Contudo, com a grande incidência das uniões homoafetivas e, por

conseguinte, sua equiparação à união estável entre pessoas de sexo diverso, o

instituto da conversão da união estável entra em cena novamente. Mesmo com suas

divergências e dificuldades de aplicação, aos casais homossexuais era a única

saída para chegar ao casamento, uma vez que até então os cartórios não procediam

a habilitação para casamento de pessoas do mesmo sexo.

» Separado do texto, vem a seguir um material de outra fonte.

/-- A routed train of this KIND to DEST, and a freeze message for context `x`. -/
def routedBytes (kind dest hops : Nat) : List Byte := toLE 1 kind ++ toLE 1 1 ++ zeros 2 ++ toLE 2 dest ++ zeros 2 ++ toLE 1 hops ++ zeros 55
def freezeBytes (x : Nat) : List Byte := [0x12, 0, 0, 0] ++ toLE 2 7 ++ toLE 2 9 ++ toLE 1 1 ++ toLE 1 x ++ zeros 6 ++ toLE 16 (4 + 2 ^ 16) ++ zeros 32
def routes0 : Dev := { ringDev false [] with routes := [(5, 0x21), (7, 0)] }

theorem witness_RoutingAndFreezing :
    Sound routes0 ∧ Ready routes0 ∧ routeCheck (toLE 2 6 ++ toLE 2 2 ++ zeros 4 ++ toLE 2 0xFF ++ toLE 2 0x21) = 0 ∧ linkActive routes0 18 = true ∧
      isRouted (routedBytes 0x11 5 0) = true ∧ routeOf routes0 (fld (routedBytes 0x11 5 0) 4 2) % 16 ≠ 0 ∧
      routePort routes0 (routedBytes 0x11 5 0) ≠ none ∧ fld (routedBytes 0x11 5 0) 0 1 ≠ 0x12 ∧
      isRouted (routedBytes 0x11 5 15) = true ∧ routeOf routes0 (fld (routedBytes 0x11 5 15) 4 2) % 16 ≠ 0 ∧
      15 ≤ fld (routedBytes 0x11 5 15) 8 1 ∧ fld (freezeBytes 1) 0 1 = 0x12 ∧ routeOf routes0 (fld (freezeBytes 1) 4 2) % 16 = 0 ∧
      fld (freezeBytes 1) 9 1 = 1 ∧ canFreeze routes0 1 = true ∧
      let d := ctxUpd routes0 1 fun k => { k with state := .frozen, freezing := true }
      Sound d ∧ Ready d ∧ (ctxOf d 1).state = .frozen ∧ ringTrains d 1 = 0 :=
  ⟨sound_of_soundB (by decide +kernel), readyOf (by decide +kernel), by decide +kernel, by decide +kernel, by decide +kernel, by decide +kernel,
    by decide +kernel, by decide +kernel, by decide +kernel, by decide +kernel, by decide +kernel, by decide +kernel, by decide +kernel,
    by decide +kernel, by decide +kernel, sound_of_soundB (by decide +kernel), readyOf (by decide +kernel), by decide +kernel⟩

/-- A time train of a partner that is CONVERGED, and a follower that acquires from link 18 alone; offset 64. -/
def timeBytes : List Byte := toLE 1 0x10 ++ zeros 3 ++ toLE 2 6 ++ toLE 1 2 ++ zeros 1 ++ toLE 8 77 ++ toLE 8 20500 ++ toLE 8 10000 ++ toLE 8 20000 ++ zeros 24
def follower : Dev := { ringDev false [] with links := [(18, linkA)], otime := { OTime.reset with state := 1, upstream := some 18, count := 100000 } }

theorem witness_OrchardTime :
    (Sound (ringDev false []) ∧ linkTakes (ringDev false []) 18 = true ∧ 0 < (linkOf (ringDev false []) (leadLink (portOfLink 18))).credit2 ∧
      (portOf (ringDev false []) (portOfLink 18)).egress = [] ∧ ∀ dir, flagged (ringDev false []) 3 4 dir 1 = false) ∧
    (Sound follower ∧ linkActive follower 18 = true ∧ (∀ m, m ≠ 18 → linkActive follower m = false) ∧ follower.otime.state = 1 ∧
      follower.otime.upstream = some 18 ∧ fld timeBytes 0 1 = 0x10 ∧ fld timeBytes 6 1 = 2 ∧ 30372 ≤ follower.otime.count ∧ fld timeBytes 24 8 ≠ 0 ∧
      2 * (64 : Int) = ((fld timeBytes 32 8 : Int) - fld timeBytes 24 8) - (((30372 : Word).toNat : Int) - fld timeBytes 16 8)) ∧
    let d := { oset (ringDev false []) 0x3050 1 1 with links := [], otime := { OTime.reset with state := 4 } }
    Sound d ∧ Ready d ∧ (toLE 8 5).length = 8 ∧ og d 0x3050 1 = 1 ∧ d.otime.state = 4 ∧ ∀ m, m < 19 → linkActive d m = false := by
  have unflagged : ∀ i, i < 32 → bit (og (ringDev false []) 0x7021 (i + 1)) 31 = false := by decide +kernel
  refine ⟨⟨sound_of_soundB (by decide +kernel), by decide +kernel, by decide +kernel, rfl, fun dir => ?_⟩,
    ⟨sound_of_soundB (by decide +kernel), by decide +kernel, ?_, by decide +kernel⟩,
    sound_of_soundB (by decide +kernel), readyOf (by decide +kernel), by decide +kernel⟩
  · unfold flagged
    rw [Bool.or_eq_false_iff, List.any_eq_false]
    exact ⟨fun i hi => by simp [unflagged i (List.mem_range.1 hi)], rfl⟩
  intro m hm
  have : linkOf follower m = Link.reset := by
    show look Link.reset [(18, linkA)] m = Link.reset
    rw [look_cons, if_neg (Ne.symm hm)]
    simp [look]
  simp only [linkActive, this]
  decide

/-! ### Spares, temperatures, power -/

def env0 : StartEnv := ⟨true, true, true, true, 5, [], [], [], [], List.replicate 12 220, 10, 77⟩
/-- A package in a recovery window, with every spare, and only ctx 0. -/
def spares : Dev :=
  oset { dev0 with graft := inventory env0, ctxs := [(0, { Ctx.reset with state := .idle })], obj := [(okey 0x1000 7, 1), (okey 0x603F 1, 0x18)] } 0x2010 1 1

/-- One request of each KIND: column, core, cluster, engine, fibre. -/
def graftReqs : List (List Byte) :=
  [[1, 3, 7, 7, 2, 65, 0, 0], [2, 3, 7, 7, 2, 65, 0, 0], [3, 3, 7, 7, 2, 65, 0, 0], [4, 3, 7, 7, 2, 65, 0, 0], [5, 3, 7, 7, 2, 65, 0, 0]]

theorem witness_SpareGrafts :
    Sound spares ∧ Ready spares ∧
      (∀ data ∈ graftReqs, data.length = 8 ∧ graftCheck spares data = 0) ∧ graftReqs.map (fun b => (parseGraft b).kind) = [1, 2, 3, 4, 5] ∧
      (∀ b ∈ graftReqs.take 1, (failedColumns spares.graft (physEngineNo spares (4 * (parseGraft b).core + (parseGraft b).e))).length < 2) ∧
      (∀ e ∈ spares.ctxs, e.1 ≠ 0 → e.2.state ≠ .running ∧ e.2.state ≠ .preempting) :=
  ⟨sound_of_soundB (by decide +kernel), readyOf (by decide +kernel), by decide +kernel⟩

/-- Die 0 is throttled, too hot and changing; die 1 is none of these; monitor 5 was at its limit at the last sample. -/
def hot : Dev :=
  { dev0 with power := { dev0.power with throttle := [(0, 1)], holding := [(0, true)], hotOnce := [(0, true)], tripRun := [(5, 1)], changing := [(0, true)] } }

theorem witness_Throttling :
    Sound hot ∧ Ready hot ∧ (∀ m : Nat, -2147483648 ≤ (List.replicate 13 2000).getD m (0 : Int) ∧ (List.replicate 13 2000).getD m (0 : Int) < 2147483648) ∧
      tripLimit hot 5 ≤ 2000 ∧ look 0 hot.power.tripRun 5 = 1 ∧ (∀ m, m < 13 → (500 : Int) < tripLimit hot m) ∧
      (∃ t, exec (.monitorSample (List.replicate 13 2000) []) (stateOf hot) = .next t ∧ hotBy t.dev 0 0 = true) ∧
      look false hot.power.hotOnce (2 * 0) = true ∧ look false hot.power.holding 0 = true ∧ throttleOf hot 0 < 2 ∧
      look false hot.power.holding 1 = false ∧ look false hot.power.changing 0 = true ∧ look false hot.power.changing 1 = false ∧
      mayRecover hot 1 = false ∧
      (let d := { dev0 with power := { dev0.power with throttle := [(3, 2)] } }
       Sound d ∧ mayRecover d 3 = true ∧ 2 ≤ throttleOf d 3) ∧ canFreeze hot 1 = true ∧ holdsAny hot 1 = true := by
  refine ⟨sound_of_soundB (by decide +kernel), readyOf (by decide +kernel), ?_, by decide +kernel, by decide +kernel, by decide +kernel,
    ⟨_, rfl, by decide +kernel⟩, by decide +kernel, by decide +kernel, by decide +kernel, by decide +kernel, by decide +kernel, by decide +kernel,
    by decide +kernel, ⟨sound_of_soundB (by decide +kernel), by decide +kernel⟩, by decide +kernel⟩
  intro m
  by_cases hm : m < 13
  · have : ∀ m, m < 13 → (List.replicate 13 2000).getD m (0 : Int) = 2000 := by decide
    rw [this m hm]; decide
  · rw [List.getD_eq_default _ _ (by simpa using hm)]; decide

/-- A package that may sleep; one that enters a level; and one that wakes from one. -/
def asleep (level : Nat) : Dev :=
  { spares with obj := [(okey 0x1000 7, 1), (okey 0x6000 2, level), (okey 0x6010 0, 2000000), (okey 0x6011 1, level), (okey 0x603F 1, 0x18)] }

theorem witness_PowerStates :
    (∀ level ∈ [1, 2, 3, 4], let d := asleep level
      Sound d ∧ sleep d < level ∧ d.power.waking = false ∧ og d 0x1000 7 = 1 ∧ isIdle d = true ∧ stateEntry d level = true ∧
        stateAllowed d level = true) ∧
    isIdle dev0 = false ∧
    (∀ level ∈ [1, 2, 3, 4], let d := { dev0 with power := { dev0.power with entering := some level } }
      Sound d ∧ d.power.waking = false) ∧
    ∀ level ∈ [1, 2, 3, 4], let d := { dev0 with power := { dev0.power with waking := true, state := level } }
      Sound d ∧ d.host.held = [] ∧ UnitsGood env0 := by
  have h1 : ∀ level ∈ [1, 2, 3, 4], let d := asleep level
      soundB d = true ∧ sleep d < level ∧ d.power.waking = false ∧ og d 0x1000 7 = 1 ∧ isIdle d = true ∧ stateEntry d level = true ∧
        stateAllowed d level = true := by decide +kernel
  have h2 : ∀ level ∈ [1, 2, 3, 4], soundB { dev0 with power := { dev0.power with entering := some level } } = true ∧
      soundB { dev0 with power := { dev0.power with waking := true, state := level } } = true := by decide +kernel
  exact ⟨fun l hl => ⟨sound_of_soundB (h1 l hl).1, (h1 l hl).2⟩, by decide +kernel, fun l hl => ⟨sound_of_soundB (h2 l hl).1, rfl⟩,
    fun l hl => ⟨sound_of_soundB (h2 l hl).2, rfl, rfl, rfl, rfl, rfl, rfl, rfl, by decide⟩⟩

theorem witness_StartUp :
    UnitsGood env0 ∧ FirmwareGood State.reset.dev env0 ∧
      (∀ vin ∈ [true, false], ∀ vaux ∈ [true, false], Sound { dev0 with power := { dev0.power with vin := vin, vaux := vaux } }) ∧
      dev0.mgmt.slot0 = true ∧ og dev0 0x1000 7 = 1 ∧ canFreeze dev0 1 = true ∧ holdsAny dev0 1 = true ∧ dev0.power.vin = true ∧
      dev0.power.vaux = true ∧ romOnly dev0 = false ∧ FirmwareGood dev0 env0 ∧ { env0 with pll := false }.fw0 = true ∧
      { env0 with fw0 := false, fw1 := false }.fw1 = false := by
  have h : ∀ vin ∈ [true, false], ∀ vaux ∈ [true, false], soundB { dev0 with power := { dev0.power with vin := vin, vaux := vaux } } = true := by
    decide +kernel
  exact ⟨⟨rfl, rfl, rfl, rfl, rfl, rfl, by decide⟩, .inl ⟨rfl, rfl⟩, fun a ha b hb => sound_of_soundB (h a ha b hb), rfl, by decide +kernel,
    by decide +kernel, by decide +kernel, rfl, rfl, by decide +kernel, .inl ⟨rfl, rfl⟩, rfl, rfl⟩

/-! ### The host and the management controller -/

/-- A submission queue of context 1. -/
def withSq (q : Sq) (irq : W32) (isOpen : Bool) : Dev :=
  let h := { dev0.host with sqs := [(1, { q with irq := irq })], msixOpen := if isOpen then [(2, true)] else [] }
  { dev0 with host := { h with msixAddr := [(2, 0x99)], msixData := [(2, 5)] } }

/-- A WRITE item in the slots from `h` on: `n` bytes to `va`. -/
def writeItem (h va n : Nat) : Sq :=
  { Sq.reset with head := BitVec.ofNat 8 h, tail := BitVec.ofNat 8 (h + 1), slots := writeMem [] (64 * h) ([2, 1, 0, 0] ++ zeros 4 ++
    toLE 8 va ++ toLE 4 n ++ (List.range 44).map fun i => BitVec.ofNat 8 (i + 1)) }
def record0 : List Byte := (List.range 64).map fun i => BitVec.ofNat 8 (i + 1)
def ring0 (tail : W32) : Sq := { Sq.reset with cqBase := 0x5000, cqSize := 6, cqHead := 1, cqTail := tail, cqWait := [record0] }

Após a aprovação da Resolução n. 175, durante a 169ª Sessão Plenária do

Conselho Nacional de Justiça (CNJ), em 14 de maio de 2013, ficou estabelecido que

não poderá haver recusa dos cartórios de todo o Brasil na celebração de

casamentos civis de casais do mesmo sexo ou deixar de converter em casamento a

união estável homoafetiva, assim, mais uma vez a conversão da união estável em

casamento acaba caindo em desuso.

Embora, tenha existido grande complicação na compreensão da aplicação

do instituto da conversão, a sua real intensão não chegou a ser tão precisa quanto

aos casais homossexuais, que puderam ver seus anseios atendidos por um

dispositivo legal que de inicio era reconhecido como preconceituoso.